Yes, Chaim is a soldier – I have the picture to prove it. On Tuesday, Shmulik begins and next Sunday, Elie’s service officially ends as a member of the standing army…the same day another of Shmulik’s friends begins. Irony abounds yet again – Elie leaves artillery…the same day Oz apparently goes into it.

It is a strange time. My oldest daughter is very emotional. “I’m scared,” she told me a few days ago. She can’t read the blog, she has told me numerous times, or the book, A Soldier’s Mother, I have just published. It’s too much for her, too real, too scary.

And my youngest daughter saw a copy and said she did want to read it. I hesitated. She’s only 10 years old. There are many stories about her. It is strange to lose that sense of anonymity I have carried with me all along, safe in the knowledge that those most involved in the story, the journey, aren’t even reading it.

“Why can’t I read it?” my younger daughter asked with a child’s logic. “I won’t be scared. I know Elie’s okay now.”

Yes, she does…now the worry, the fear, the journey begins for Chaim and Shmulik. I told my oldest daughter that now is not the time to worry. We have time, I told her, while they go through basic training.

“I’ll tell you when to worry,” I joked with her. As these hours tick away till tomorrow morning when I drive Shmulik to the induction center…the same tears threaten to fall as they did in the hours before I took Elie.

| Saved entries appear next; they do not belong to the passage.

-- ==== Sys2Proof/Tests/Slice0.lean ====
section
/-! SUPPORT. The tests: ill-formed terms refused, words decoded, single steps with the results of 95_test_vectors.md, and for every
statement with hypotheses a named witness that meets them. -/

namespace Sys2Proof.Tests

open Sys2Proof.Machine

/-! ## WellFormed: each check refuses an ill-formed term -/

theorem test_presumed_config_is_well_formed : Config.presumed.wf = true := by decide

theorem test_equal_ports_refused : { Config.presumed with portData := 0x66 }.wf = false := by decide

theorem test_equal_flag_bits_refused : { Config.presumed with obfBit := 1 }.wf = false := by decide

theorem test_ibf_bit_above_seven_refused : { Config.presumed with ibfBit := 8 }.wf = false := by decide

theorem test_obf_bit_above_seven_refused : { Config.presumed with obfBit := 8 }.wf = false := by decide

theorem test_equal_duty_addresses_refused : { Config.presumed with regDutyW := 0xCE#8 }.wf = false := by decide

theorem test_status_port_too_wide_refused : { Config.presumed with portSc := 65536 }.wf = false := by decide

theorem test_data_port_too_wide_refused : { Config.presumed with portData := 65536 }.wf = false := by decide

theorem test_zero_exit_code_refused : { Config.presumed with exitFail := 0 }.wf = false := by decide

/-- 00_scope.md R6 asks nothing of the two command codes. -/
theorem test_equal_command_codes_accepted : { Config.presumed with cmdWrite := 0x80#8 }.wf = true := by decide

theorem test_statement_ranges_refused :
    (Statement.outb .sc 256).wf = false ∧ (Statement.wait 8 0).wf = false ∧ (Statement.wait 0 2).wf = false ∧
      (Statement.read 256).wf = false ∧ (Statement.write 256 0).wf = false ∧ (Statement.write 0 256).wf = false := by decide

/-! ## Decode: words written out from the patterns of 30_encoding.md R73 -/

theorem test_decode_acquire :
    decode 0b0001_0000_00000000_00000000#24 = .request (.acquire .sc) ∧
      decode 0b0001_0001_00000000_00000000#24 = .request (.acquire .data) := by decide

theorem test_decode_inb :
    decode 0b0010_0000_00000000_00000000#24 = .request (.inb .sc) ∧
      decode 0b0010_0001_00000000_00000000#24 = .request (.inb .data) := by decide

theorem test_decode_outb :
    decode 0b0011_0000_00000000_11111111#24 = .request (.outb .sc 255#8) ∧
      decode 0b0011_0001_00000000_11001110#24 = .request (.outb .data 0xCE#8) := by decide

theorem test_decode_wait :
    decode 0b0100_0001_00000000_00000000#24 = .request (.wait 1#3 false) ∧
      decode 0b0100_1000_00000000_00000000#24 = .request (.wait 0#3 true) ∧
      decode 0b0100_0111_00000000_00000000#24 = .request (.wait 7#3 false) := by decide

theorem test_decode_read :
    decode 0b1000_0000_00000111_00000000#24 = .request (.read 7#8) ∧
      decode 0b1000_0000_11111111_00000000#24 = .request (.read 255#8) := by decide

theorem test_decode_write :
    decode 0b1001_0000_00000001_10000000#24 = .request (.write 1#8 128#8) ∧
      decode 0b1001_0000_11111111_11111111#24 = .request (.write 255#8 255#8) := by decide

/-- 95_test_vectors.md L2-E, its refused words. -/
theorem test_decode_refused :
    [0x000000#24, 0x500000#24, 0x7FFFFF#24, 0xA00000#24, 0xFFFFFF#24].map decode
        = List.replicate 5 (.rejected .reservedOpcode) ∧
      [0x120000#24, 0x100001#24, 0x2100FF#24, 0x310100#24, 0x4F0100#24, 0x800701#24, 0x810000#24, 0x980000#24].map decode
        = List.replicate 8 (.rejected .reservedBit) := by decide

theorem test_encode_words :
    [Instr.acquire .data, .inb .sc, .outb .data 0xCE#8, .wait 1#3 false, .read 7#8, .write 1#8 0x80#8].map encode
      = [0x110000#24, 0x200000#24, 0x3100CE#24, 0x410000#24, 0x800700#24, 0x900180#24] := by decide

theorem test_decode_table_words :
    decodeTableWord 24 0x900180 = some (.write 1#8 128#8) ∧ decodeTableWord 24 0xA00000 = none := by decide
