-- ==== Sys2Proof/Machine/Timing.lean ====
section
/-! DEFINITION. U1, the timing and parameter table (40_timing_table.md). -/

namespace Sys2Proof.Machine

/-- `FI_TABLE` (rule R120). -/
def fiTable : List Half :=
  [372, 372, 558, 744, 1116, 1488, 1860, 0, 0, 512, 768, 1024, 1536, 2048, 0, 0]

/-- `DI_TABLE` (rule R120), its tail the parameter `P_DI_TAIL`. -/
def diTable (t : DiTail) : List Byte :=
  [0, 1, 2, 4, 8, 16, 32, 64, 12, 20, t.t0, t.t1, t.t2, t.t3, t.t4, t.t5]

/-- `Fi(idx)` (rule R121); the table has an entry for every 4-bit index. -/
def fiOf (idx : Nibble) : Half := fiTable.getD idx.toNat 0

/-- `Di(idx)` (rule R121). -/
def diOf (t : DiTail) (idx : Nibble) : Byte := (diTable t).getD idx.toNat 0

/-- `valid_f(f)` (rule R122). -/
def validF (f : Half) : Bool := f != 0 && fiTable.contains f

/-- `valid_d(d)` (rule R123). -/
def validD (t : DiTail) (d : Byte) : Bool := d != 0 && (diTable t).contains d

/-- `calculate_wt(wi, fi, di, f, d)` (rule R124): the checks in order, then the product of the two
truncated quotients, exact in Nat and narrowed to 32 bits, where it always fits (rule R126). -/
def calcWt (t : DiTail) (wi : Byte) (fi : Half) (di : Byte) (f : Half) (d : Byte) : TimingResult :=
  if wi = 0 then .err .invalidWi
  else if !validF fi || !validF f then .err .invalidF
  else if !validD t di || !validD t d then .err .invalidD
  else if fi.toNat < f.toNat ∨ di.toNat < d.toNat then .err .protocolViolation
  else .ok (BitVec.ofNat 32
    (((wi.toNat * 960) * (fi.toNat / f.toNat)) * (di.toNat / d.toNat)))

/-- `fidi_to_ratio(fidi)` (rule R125): divide below Di index 8, multiply from it on. -/
def fidiToRatio (t : DiTail) (fidi : Byte) : TimingResult :=
  let f := fiOf (hiNibble fidi)
  let d := diOf t (loNibble fidi)
  if f = 0 then .err .invalidF
  else if d = 0 then .err .invalidD
  else if (loNibble fidi).toNat < 8 then .ok (BitVec.ofNat 32 (f.toNat / d.toNat))
  else .ok (BitVec.ofNat 32 (f.toNat * d.toNat))

end Sys2Proof.Machine
end

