-- ==== Sys2Proof/Machine/Slots.lean ====
section
/-! DEFINITION. The slots (rules R3, R344): `P_NUM_SLOTS` private states that share nothing. A step of
the whole machine is a step of one slot, which the environment picks (DESIGN CHOICE, log 15, safe). -/

namespace Sys2Proof.Machine

/-- All slots at power-on (rules R344, R374), one for each set of parameters; `P_NUM_SLOTS` is how many. -/
def slotsPowerOn (ps : List Params) : List State := ps.map State.powerOn

/-- Line an event up for slot `k` (rule R62). -/
def deliver (k : Nat) (ev : RawEvent) (slots : List State) : List State :=
  slots.modify k fun s => { s with inq := s.inq ++ [ev] }

/-- A step of slot `k`; there is nothing to step where there is no such slot. -/
def slotStep (k : Nat) (slots : List State) : Host.Outcome (List State) Fault Refusal :=
  match slots[k]? with
  | none => .refused .noEvent
  | some s =>
    match step s with
    | .next t => .next (slots.set k t)
    | .fault f => .fault f
    | .refused r => .refused r

end Sys2Proof.Machine
end

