/-! ### A bridge event on a slot whose bridge runs (rules R295, R299) -/

section
variable {s t : State} {b : Bridge}

/-- The event is its rule. -/
theorem bridgeEvent_done {rule : State → Effect} (hfault : s.fault = none)
    (hfatal : s.bridge.fatal = false) (h : rule s = .done t) : bridgeEvent rule s = .next t := by
  rw [bridgeEvent, whenBridgeLive_live s _ hfault hfatal, h, settle]

/-- Data is owed: it is asked for (rule R295). -/
theorem bridgeDispatch_rxMore (h : b.ctx.lc.cur.toNat < b.ctx.lc.tot.toNat) :
    bridgeDispatch { s with bridge := b }
      = .done (afterBridge s b [.rxMore (b.ctx.lc.tot - b.ctx.lc.cur)]) := by
  simp only [bridgeDispatch, if_pos h]
  rfl

/-- Nothing is owed and nothing was forwarded: the command is (rule R295). -/
theorem bridgeDispatch_txToCard (h : ¬ b.ctx.lc.cur.toNat < b.ctx.lc.tot.toNat)
    (hfwd : b.forwarded = false) {x : List Byte} (hx : capdu b.ctx b.ext = some x) :
    bridgeDispatch { s with bridge := b }
      = .done (afterBridge s { b with forwarded := true } [.txToCard x]) := by
  simp only [bridgeDispatch, if_neg h, if_pos hfwd, hx]
  rfl

/-- The card has answered: the APDU is complete (rule R295). -/
theorem bridgeDispatch_complete (h : ¬ b.ctx.lc.cur.toNat < b.ctx.lc.tot.toNat)
    (hfwd : b.forwarded = true) {sw1 sw2 : Byte} (hsw0 : b.ctx.sw0 = some sw1)
    (hsw1 : b.ctx.sw1 = some sw2) :
    bridgeDispatch { s with bridge := b }
      = .done (afterBridge s b [.complete sw1 sw2 b.ctx.de]) := by
  simp only [bridgeDispatch, if_neg h, hfwd, hsw0, hsw1]
  rfl

end

/-! ### A new segment (rule R293) -/

/-- The header of the context is the segment's first bytes; a segment of four has no P3 (rule
R293). -/
theorem newCtx_eq (seg : List Byte) (r : CaseInfo) :
    newCtx seg r = ⟨⟨seg.getD 0 0#8, seg.getD 1 0#8, seg.getD 2 0#8, seg.getD 3 0#8,
        seg.getD 4 0#8⟩, r.c,
      ⟨BitVec.ofNat 32 (min r.avail r.lcTot), BitVec.ofNat 32 r.lcTot⟩, ⟨0, BitVec.ofNat 32 r.leTot⟩,
      (seg.drop r.off).take (min r.avail r.lcTot), [], none, none⟩ := by
  have hp3 : (if 5 ≤ seg.length then seg.getD 4 0#8 else 0#8) = seg.getD 4 0#8 := by
    split_ifs with hlen
    · rfl
    · rw [List.getD_eq_default _ _ (by omega)]
  simp only [newCtx, hp3]
  rfl

/-- Settles O51: the discriminator decides, and the dispatch of the new context looks at its counts. -/
theorem newSegmentStartsTheApdu : Obligations.NewSegmentStartsTheApdu := by
  unfold Obligations.NewSegmentStartsTheApdu
  intro s seg hfault hfatal
  have hdone {t : State} (h : segNew seg s = .done t) : exec (.apduSegNew seg) s = .next t :=
    bridgeEvent_done hfault hfatal h
  refine ⟨fun h => ?_, fun h => ?_, fun h => ?_, fun r hr => ?_⟩
  · exact hdone (by rw [segNew, h]; rfl)
  · exact hdone (by rw [segNew, h]; rfl)
  · exact hdone (by rw [segNew, h]; rfl)
  have hfits := classifyCase_fits hr
  have hlc : r.lcTot ≤ 65535 := hfits.lc
  have hmin := Nat.min_le_right r.avail r.lcTot
  have hcur : (newCtx seg r).lc.cur.toNat = min r.avail r.lcTot := toNat_ofNat_word (by omega)
  have htot : (newCtx seg r).lc.tot.toNat = r.lcTot := toNat_ofNat_word (by omega)
  have hrule : segNew seg s = bridgeDispatch { s with bridge :=
      ⟨newCtx seg r, true, false, r.ext, false, s.bridge.prevStatus⟩ } := by
    rw [segNew, hr, ← hfatal]
  refine ⟨_, newCtx seg r, rfl, newCtx_eq seg r, fun howed => ?_, fun hall => ?_⟩
  · rw [← BitVec.ofNat_sub_ofNat_of_le _ _ (by omega) hmin]
    exact hdone (hrule.trans (bridgeDispatch_rxMore (by rwa [hcur, htot])))
  · obtain ⟨x, hx⟩ := capdu_of_classified (c := newCtx seg r) r.ext hfits.classified
    exact ⟨x, hx, hdone (hrule.trans (bridgeDispatch_txToCard (by rw [hcur, htot]; omega) rfl hx))⟩

/-! ### A continuation segment (rule R294) -/

section
variable {s : State} {seg : List Byte}

theorem contOwed_eq_false {b : Bridge} : contOwed b = false ↔
    b.valid = false ∨ b.forwarded = true ∨ b.ctx.lc.tot.toNat - b.ctx.lc.cur.toNat = 0 := by
  cases hvalid : b.valid <;> cases hfwd : b.forwarded <;>
    simp [contOwed, hvalid, hfwd, Nat.sub_eq_zero_iff_le]

/-- The counter as the number of bytes there now are. -/
theorem contCtx_eq (seg : List Byte) (c : ApduCtx) :
    contCtx seg c = { c with
      dc := c.dc ++ seg.take (min seg.length (c.lc.tot.toNat - c.lc.cur.toNat))
      lc := ⟨BitVec.ofNat 32
        (c.lc.cur.toNat + min seg.length (c.lc.tot.toNat - c.lc.cur.toNat)), c.lc.tot⟩ } := by
  rw [BitVec.ofNat_add, BitVec.ofNat_toNat, BitVec.setWidth_eq]
  rfl

/-- Bytes that are owed are counted without overflow, and the rest is still owed. -/
theorem owed_count {cur tot : Word} {n : Nat} (h : n ≤ tot.toNat - cur.toNat)
    (hle : cur.toNat ≤ tot.toNat) :
    (BitVec.ofNat 32 (cur.toNat + n)).toNat = cur.toNat + n
      ∧ tot - BitVec.ofNat 32 (cur.toNat + n) = BitVec.ofNat 32 (tot.toNat - cur.toNat - n) := by
  have htot := tot.isLt
  constructor
  · rw [BitVec.toNat_ofNat, Nat.mod_eq_of_lt (by omega)]
  · rw [Nat.sub_sub, ← BitVec.ofNat_sub_ofNat_of_le _ _ (by omega) (by omega), BitVec.ofNat_toNat,
      BitVec.setWidth_eq]

/-- A segment that is owed is dispatched with its data (rule R294). -/
theorem segCont_of_owed (hvalid : s.bridge.valid = true) (hfwd : s.bridge.forwarded = false)
    (howed : s.bridge.ctx.lc.tot.toNat - s.bridge.ctx.lc.cur.toNat ≠ 0) :
    segCont seg s
      = bridgeDispatch { s with bridge := { s.bridge with ctx := contCtx seg s.bridge.ctx } } := by
  have hopen : ¬ contOwed s.bridge = false := by
    rw [contOwed_eq_false, hvalid, hfwd]
    simpa using howed
  rw [segCont, if_neg hopen]

end
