-- ==== Sys2Proof/Machine/State.lean ====
section
/-! DEFINITION. The machine state: every register, buffer, queue, counter, mode and pin the manual
gives the device, as plain data, and the state right after power-on.  A field's default is its reset
value; where the manual states none, the log entry named says so. -/

namespace Sys2Proof.Machine

/-- Why the machine stops with a fault. -/
inductive Fault where
  /-- Raised by a command whose payload has a length that no such step of the device can carry
  (`Instr.wellFormed` false). Safe: the environment cannot produce it. -/
  | illFormed
deriving DecidableEq, Repr

/-- Why a command has no meaning. -/
inductive Refusal where
  /-- A command whose meaning is not written. Safe. -/
  | notModelled (mnemonic : String)
deriving DecidableEq, Repr

/-! ### Streams -/

/-- Stream slot states (R136). -/
inductive StmState where
  | idle | armed | active | halted | paused
deriving DecidableEq, Repr

/-- A stream slot: registers of R159 and the transfer in progress. -/
structure Stream where
  st : StmState := .idle
  /-- The active descriptor (R131), with GEN and OWNER as the device sets them. -/
  desc : CWord := 0
  /-- Bytes of all the slot's armings that have completed: where its active arming, or its next one, starts in the stream
  that its armings make one after the other (R59, R137). -/
  base : Nat := 0
  /-- The shadow (R136): none when EMPTY. -/
  shadow : Option CWord := none
  /-- The write buffer of STM_DESC (R135). -/
  wbuf : CWord := 0
  gen : Byte := 0
  genDone : Byte := 0
  overrun : Bool := false
  descErr : Bool := false
  cause : BitVec 4 := 0
  savePos : Nat := 0
  vpn : BitVec 21 := 0
  /-- STM_IDLE.BEATS (R155). -/
  idle : BitVec 16 := 0
  /-- STM_STG: PAIR in [6:0], PAIR_VALID in [7]. -/
  stg : Byte := 0
  /-- Position of the next byte that the destination is to accept (R132); for a staging stream, of the
  next byte that its consumer has not read. -/
  pos : Nat := 0
  /-- Bytes that the source has delivered and that have not moved on, the position of the first of them
  (the next byte to be sent on), and the position up to which memory requests have been issued. -/
  inBuf : List Byte := []
  bufPos : Nat := 0
  /-- Words of a memory write that have not entered the slot's conduit endpoint (R130, R188). -/
  outWords : List CWord := []
  reqPos : Nat := 0
  /-- Counts halts and pauses, so that an access issued before one is discarded when it returns (R150). -/
  epoch : Nat := 0
  /-- A byte moved in the current beat (R155). -/
  moved : Bool := false
  /-- Run-ahead of this arming has stopped (R143). -/
  raStop : Bool := false
  /-- Context of the active arming and of the shadow (R135, R147). -/
  ctx : Option Byte := none
  shadowCtx : Option Byte := none
  /-- Serial number of the command that armed the slot or resumed it, and of the one that started the work
  (R271, R285). -/
  cmd : Option Nat := none
  work : Option Nat := none
  /-- The beat at which a RESUME restarts the halted stream of a COPY (R282, R285). -/
  resumeAt : Option DWord := none
  shadowCmd : Option Nat := none
  /-- Plan of a plan-owned arming, and the first and completion beat of R138. -/
  plan : Option PlanId := none
  shadowPlan : Option PlanId := none
  /-- Remote target of the shadow (R286). -/
  shadowRemote : Option (BitVec 10 × Byte) := none
  first : Nat := 0
  doneBeat : Nat := 0
  /-- Item of a fused chain that the arming and the shadow carry (R157). -/
  item : Nat := 0
  shadowItem : Nat := 0
  shadowFirst : Nat := 0
  shadowDone : Nat := 0
  /-- The record that VST stored through the generator: its address, bytes and stream position. -/
  agenQ : Option (DWord × List Byte × Nat) := none
  /-- Remote target of a command-processor slot (R286): peer ID and its context. -/
  remote : Option (BitVec 10 × Byte) := none
deriving DecidableEq, Repr

/-- A staging pool slot in use (R140 to R142): its stream, whether it was filled on demand, its fill
order, its records and those already read. -/
structure PoolSlot where
  idx : Nat
  owner : Nat
  demand : Bool
  order : Nat
  /-- Stream position of the first byte held and the bytes held, whole records. -/
  pos : Nat
  len : Nat
deriving DecidableEq, Repr

/-- What a word on the data path of a memory endpoint's reads carries, as the slot that sent the request knows it: the slot,
the stream position of its first byte, its bytes, and the slot's epoch when the request was issued (R189, R191). -/
structure LaneNote where
  who : SlotRef
  pos : Nat
  len : Nat
  epoch : Nat
deriving DecidableEq, Repr

/-- A conduit endpoint (R185): CDT_EP_CTL fields, the word held and CDT_EP_WORDS. -/
structure Endpoint where
  en : Bool := false
  out : Bool := false
  conduit : BitVec 12 := 0
  word : Option CWord := none
  words : DWord := 0
  /-- The words of memory reads that are on their way to this endpoint or held there, oldest first. -/
  coming : List LaneNote := []
deriving DecidableEq, Repr

/-! ### Arrays -/

/-- Weight slot states (R41). -/
inductive SlotState where
  | empty | loading | ready | pinned
deriving DecidableEq, Repr

/-- A weight slot with its block and the recorded source (R33, R39 to R41). -/
structure WSlot where
  st : SlotState := .empty
  fmt : BitVec 4 := 0
  kValid : Byte := 0
  blockId : Word := 0
  src : BitVec 24 := 0
  /-- The chain head's caldera for a relay-loaded slot, and whether the chain's head lies on another device. -/
  chain : Option (Fin 64) := none
  far : Bool := false
  image : List Byte := []
deriving DecidableEq, Repr

/-- An array: its two weight slots, its 512 accumulator rows of 64 FP32 values (key row × 64 + column),
its stochastic-rounding generator (R86) and its sticky flags (R71). -/
structure Arr where
  slotA : WSlot := {}
  slotB : WSlot := {}
  acc : Tbl Word := []
  gen : Word := 0x9E3779B9#32
  invalid : Bool := false
  sat : Bool := false
  flush : Bool := false
  fmtErr : Bool := false
deriving DecidableEq, Repr

/-- Pass states (R58). -/
inductive PassState where
  | feed | drain | held | commit | abandoned
deriving DecidableEq, Repr

/-- A zero-times-infinity occurrence (R90): row, K-group, caldera array index, column. -/
structure Occ where
  row : Nat
  kgroup : Nat
  arr : Nat
  col : Nat
deriving DecidableEq, Repr

/-- An issued pass that has not committed: its instruction, plan beat of issue, and its tentative work. -/
structure Pass where
  raw : Data1024
  /-- Issue order within the caldera, and that of the first pass of its chain (its own outside a chain). -/
  serial : Nat := 0
  chain : Nat := 0
  handle : PlanId
  issueBeat : Nat
  /-- Last plan beat of the pass, in which it commits. -/
  dueBeat : Nat
  st : PassState := .feed
  /-- Rows admitted and rows drained. -/
  rows : Nat := 0
  drained : Nat := 0
  gens : Vector Word 4 := Vector.replicate 4 0
  snaps : Vector Word 4 := Vector.replicate 4 0
  inv : BitVec 4 := 0
  sat : BitVec 4 := 0
  flush : BitVec 4 := 0
  occ : Option Occ := none
  occCnt : Nat := 0
  /-- Position in an accumulation chain (R90). -/
  chainPos : Nat := 0
  /-- Bytes of one of its activation rows. -/
  rowLen : Nat := 0
  /-- Where its rows start and end in the drain ring, and where they start in its two streams, counted over all their
  armings (R59, R63, R151). -/
  ringStart : Nat := 0
  ringStop : Nat := 0
  actStart : Nat := 0
  drainStart : Nat := 0
  /-- Abandoned by a fault, and not to be replayed before the RESUME (R67). -/
  parked : Bool := false
deriving DecidableEq, Repr

/-- A drain ring (R55, R57): its window and its write, committed and read positions, counted in bytes
since the plan was loaded. -/
structure DrainRing where
  base : BitVec 24
  len : BitVec 24
  wr : Nat := 0
  committed : Nat := 0
  rd : Nat := 0
  /-- Ends of the blocks written that the stream has not wholly moved, and the position up to which space and credits
  have come back (R57). -/
  blocks : List Nat := []
  freed : Nat := 0
  /-- The stream slot that empties it, when one does (TO_STREAM). -/
  stream : Option Nat := none
deriving DecidableEq, Repr

/-- An entry of the caldera's instruction queue with its plan beat (R283 section type 1). -/
structure QInstr where
  beat : Nat
  raw : Data1024
deriving DecidableEq, Repr

/-- A relay chain membership in progress (R42, R43): the instruction and the granules accepted and
forwarded. -/
structure Relay where
  raw : BitVec 256
  /-- Its place among the RELAYs of its caldera. -/
  idx : Nat := 0
  accepted : Nat := 0
  forwarded : Nat := 0
  image : List Byte := []
deriving DecidableEq, Repr

/-! ### Vector-DSP unit and check units -/

/-- An address generator (R114). -/
structure AddrGen where
  base : BitVec 40 := 0
  lenM1 : Word := 0
  ptr : Word := 0
  stride : Word := 1
  /-- DSP_AG_CTL[23:0]: ESIZE, CIRC, TARGET, STREAM. -/
  ctl : BitVec 24 := 4
deriving DecidableEq, Repr

/-- The vector-DSP unit (R105 to R117). -/
structure Dsp where
  v : Vector Data1024 32 := Vector.replicate 32 0
  ag : Vector AddrGen 16 := Vector.replicate 16 {}
  invalid : Bool := false
  sat : Bool := false
  flush : Bool := false
  fault : Bool := false
  faultCause : BitVec 4 := 0
  srchNone : Bool := false
  waiting : Bool := false
  busy : Bool := false
  mode : BitVec 3 := 0
  seed : Word := 0x9E3779B9#32
  pc : BitVec 24 := 0
  progBase : BitVec 24 := 0
  faultPc : BitVec 24 := 0
  faultAg : BitVec 4 := 0
  /-- Stopped by a fault until RESUME (R115). -/
  stopped : Bool := false
  /-- Boundaries a WBEAT still waits for. -/
  waitBeats : Nat := 0
  /-- Boundaries that opened, after a suspension in mid-beat, while the unit had not reached the WBEAT that waits for them. -/
  owed : Nat := 0
  /-- Rows drained by each tile since the unit's previous WDRAIN on it. -/
  rowsSince : Vector Int 4 := Vector.replicate 4 0
  /-- Progress of a search that waits: the elements examined, and the first considered one's value in FP32 and index
  (R113, R116). -/
  srch : Option (Nat × Option (Word × Nat)) := none
  /-- First zero-times-infinity product of the beat (DSP_PC and lane) and the further ones (R124). -/
  occ : Option (BitVec 24 × Nat) := none
  occCnt : Nat := 0
deriving DecidableEq, Repr

/-- An entry of a check unit's queue (R119). -/
inductive ChkEntry where
  | bytes (b : List Byte)
  /-- A write of one half of CHK_VALUE: whether the high one, and its word (R303). -/
  | half (hi : Bool) (w : Word)
  | ctl (c : Word)
deriving DecidableEq, Repr

/-- A check-value unit (R118 to R123). -/
structure Chk where
  poly : DWord := 0
  init : DWord := 0
  xorout : DWord := 0
  value : DWord := 0
  foldVal : DWord := 0
  ctl : BitVec 24 := 0x20
  queue : List ChkEntry := []
  overrun : Bool := false
  /-- Tag of the last snooped block (R120). -/
  tag : DWord := 0
  /-- Snooping has stopped and restarts only with START (R123). -/
  frozen : Bool := false
  paramErr : Bool := false
  mismatch : Word := 0
  count : DWord := 0
  blocks : Word := 0
deriving DecidableEq, Repr

/-! ### Calderas -/

/-- A squall in a caldera (R398). -/
structure Squall where
  thermal : Bool
  since : Nat
  entryCurrent : BitVec 16
  /-- Tick since which the current and the sensors have stayed below the thresholds that end it. -/
  calmSince : Option Nat := none
deriving DecidableEq, Repr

Stupid, I tell myself. Tomorrow he simply gets a uniform…not even a gun. There is nothing to fear for tomorrow…and likely not the day or even the week after that.

And so – it ends and begins…a new soldier of Israel and a mother so proud. Day by day, I’ll take this next journey as I took the last one. I’ll hope that if Shmulik falls asleep on his phone and calls me in the middle of the night…I’ll hope that I’m smarter this time, calmer.

Today, Shmulik gets his hair cut. He’s let it grow too long – today he will cut it too short. He’s asked his brother what he needs to pack, as Chaim asked last week. “Stuff,” I answered – and received the laugh I so dearly wanted to hear.

“I am a soldier,” Chaim said at our Shabbat table. Yes, he is and soon Shmulik and Oz will be too…and Yisrael so very tall…and the others who have accompanied Shmulik through childhood. Today, they are boys…still, though as Elie would have…they’ll argue that.

I stand on the edge of tomorrow wishing in some ways that it won’t come…too fast these years flew by, too fast.

3 Comments

  1. You’ve come full circle – but the circle never ends – it’s starting all over again.
    Thanks for a beautifully written blog and we pray that all your sons real and ‘adopted’ come back safely as Elie did.
    But even then it doesn’t end because as long as we are their mothers and as long as they are in miluim ( reserves) we’ll continue to worry.